Please read the records below and return each line holding the string "else".

SOURCE RECORDS below:

-- ==== Sys2Proof/Machine/Dispatcher.lean ====
section
/-!
DEFINITION. The Dispatcher: placing dockets on benches (R50-R58), promotion and reservations (R52, R53), creations that waited
for the store (R50), SPAWN's docket (R132), resuming and re-running (R399, R402, R403), and the retirement of crews (R410). -/
namespace Sys2Proof.Machine
open Sys2Proof.Config

/-! ### Benches -/

/-- A bench of an enabled core without a crew (R55). -/
def benchFree (s : State) (slot : Nat) : Bool :=
  decide (slot < benches) && !s.pkg.coredis.getLsbD (slot / 16) && (crewAt s slot).isNone

/-- The free benches of a cluster in order (R55). -/
def freeBenches (s : State) (cl : Nat) : List Nat := ((List.range 128).map (cl * 128 + ·)).filter (benchFree s)

/-- Whether a unit's AFF permits a cluster. -/
def permits (u : WorkUnit) (cl : Nat) : Bool := (Docket.aff u.docket).testBit cl

/-- The unit that holds a cluster's reservation (R53). -/
def reservation (s : State) (cl : Nat) : Option Nat := mapGet s.dispatcher.reserved cl

/-- The benches that a unit could take with the served one among them, lowest first: the served bench and the lowest-ordered
other free ones of its cluster (R57), each resumed member on the core it left (R58), none on the core to avoid (R403). -/
def placement (s : State) (u : WorkUnit) (slot : Nat) : Option (List Nat) :=
  let n := Docket.lsz u.docket + 1 - u.left.length
  let avail := (freeBenches s (clusterOf slot)).filter fun b => u.avoid != some (coreOf b)
  if !avail.contains slot then none
  else
    let homes := u.home.filterMap id
    if homes.isEmpty then
      let others := (avail.filter (· != slot)).take (n - 1)
      if others.length = n - 1 then some (others.foldl setInsert [slot]) else none
    else
      -- Members that left one core take the served bench, when it is theirs, and that core's lowest free ones.
      let cores := homes.eraseDups
      let take (core : Nat) : List Nat :=
        let m := (homes.filter (· == core)).length
        let own := avail.filter (coreOf · == core)
        if coreOf slot = core then ((own.filter (· != slot)).take (m - 1)).foldl setInsert [slot] else own.take m
      let all := (cores.flatMap take).foldl setInsert []
      if cores.contains (coreOf slot) && all.length == n then some all else none

/-- The benches of a gang that holds the cluster's reservation: the lowest free ones (R57). -/
def reservedPlacement (s : State) (u : WorkUnit) (cl : Nat) : Option (List Nat) :=
  (freeBenches s cl).findSome? (placement s u)

/-! ### Choosing (R51) -/

/-- The unplaced units of a priority, in queue order. -/
def waitingAt (s : State) (prio : Nat) : List WorkUnit :=
  (s.dispatcher.store.filterMap (mapGet s.units ·)).filter (·.prio == prio)

/-- The launches with a queue at a priority, each with its head, in ascending launch from the one after the last served. -/
def headsAt (s : State) (prio : Nat) : List WorkUnit :=
  let us := waitingAt s prio
  let ls := (us.map fun u => Docket.launch u.docket).foldl setInsert []
  let order := match mapGet s.dispatcher.lastServed prio with
    | some l => (ls.filter fun k => decide (l < k)) ++ (ls.filter fun k => decide (k ≤ l))
    | none => ls
  order.filterMap fun l => us.find? fun u => Docket.launch u.docket == l

/-- The unit that a free bench takes and its benches (R51, R53). A gang that holds a reservation waits for its cluster and is
placed in no other, although it heads its queue (DESIGN CHOICE, log 77: R53 says that it keeps the reservation until it is
dispatched). -/
def choose (s : State) (slot : Nat) : Option (WorkUnit × List Nat) :=
  let cl := clusterOf slot
  match reservation s cl with
  | some uid =>
    match mapGet s.units uid with
    | some u => (reservedPlacement s u cl).map fun bs => (u, bs)
    | none => none
  | none =>
    let heads := [7, 6, 5, 4, 3, 2, 1, 0].flatMap (headsAt s)
    heads.findSome? fun u =>
      if permits u cl && !(s.dispatcher.reserved.any (·.2 == u.uid)) then (placement s u slot).map fun bs => (u, bs) else none

/-! ### Starting a unit -/

/-- The snapshot block of a docket (R402). -/
def snapshotBlock (d : List Word) : Nat := Docket.save d + (Docket.lsz d + 1) * 0x10000

/-- The Dispatcher writes the first part of the snapshot block at the first dispatch (R402). -/
def writeSnapshot (s : State) (u : WorkUnit) (core : Nat) : Bool × State :=
  if Docket.rst u.docket && u.kind == .fresh then
    match writeVirtual s core (Docket.job u.docket) (snapshotBlock u.docket)
        ((padWords 8 u.docket ++ padWords 8 u.params).flatMap wordBytes) false with
    | (.ok _, s) => (true, s)
    | (.error _, s) => (false, s)
  else (true, s)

End of SOURCE RECORDS.

YOUR SOLUTION:
  else
      if others.length = n - 1 then some (others.foldl setInsert [slot]) else none
    else
        if coreOf slot = core then ((own.filter (· != slot)).take (m - 1)).foldl setInsert [slot] else own.take m
      if cores.contains (coreOf slot) && all.length == n then some all else none
      if permits u cl && !(s.dispatcher.reserved.any (·.2 == u.uid)) then (placement s u slot).map fun bs => (u, bs) else none
  else (true, s)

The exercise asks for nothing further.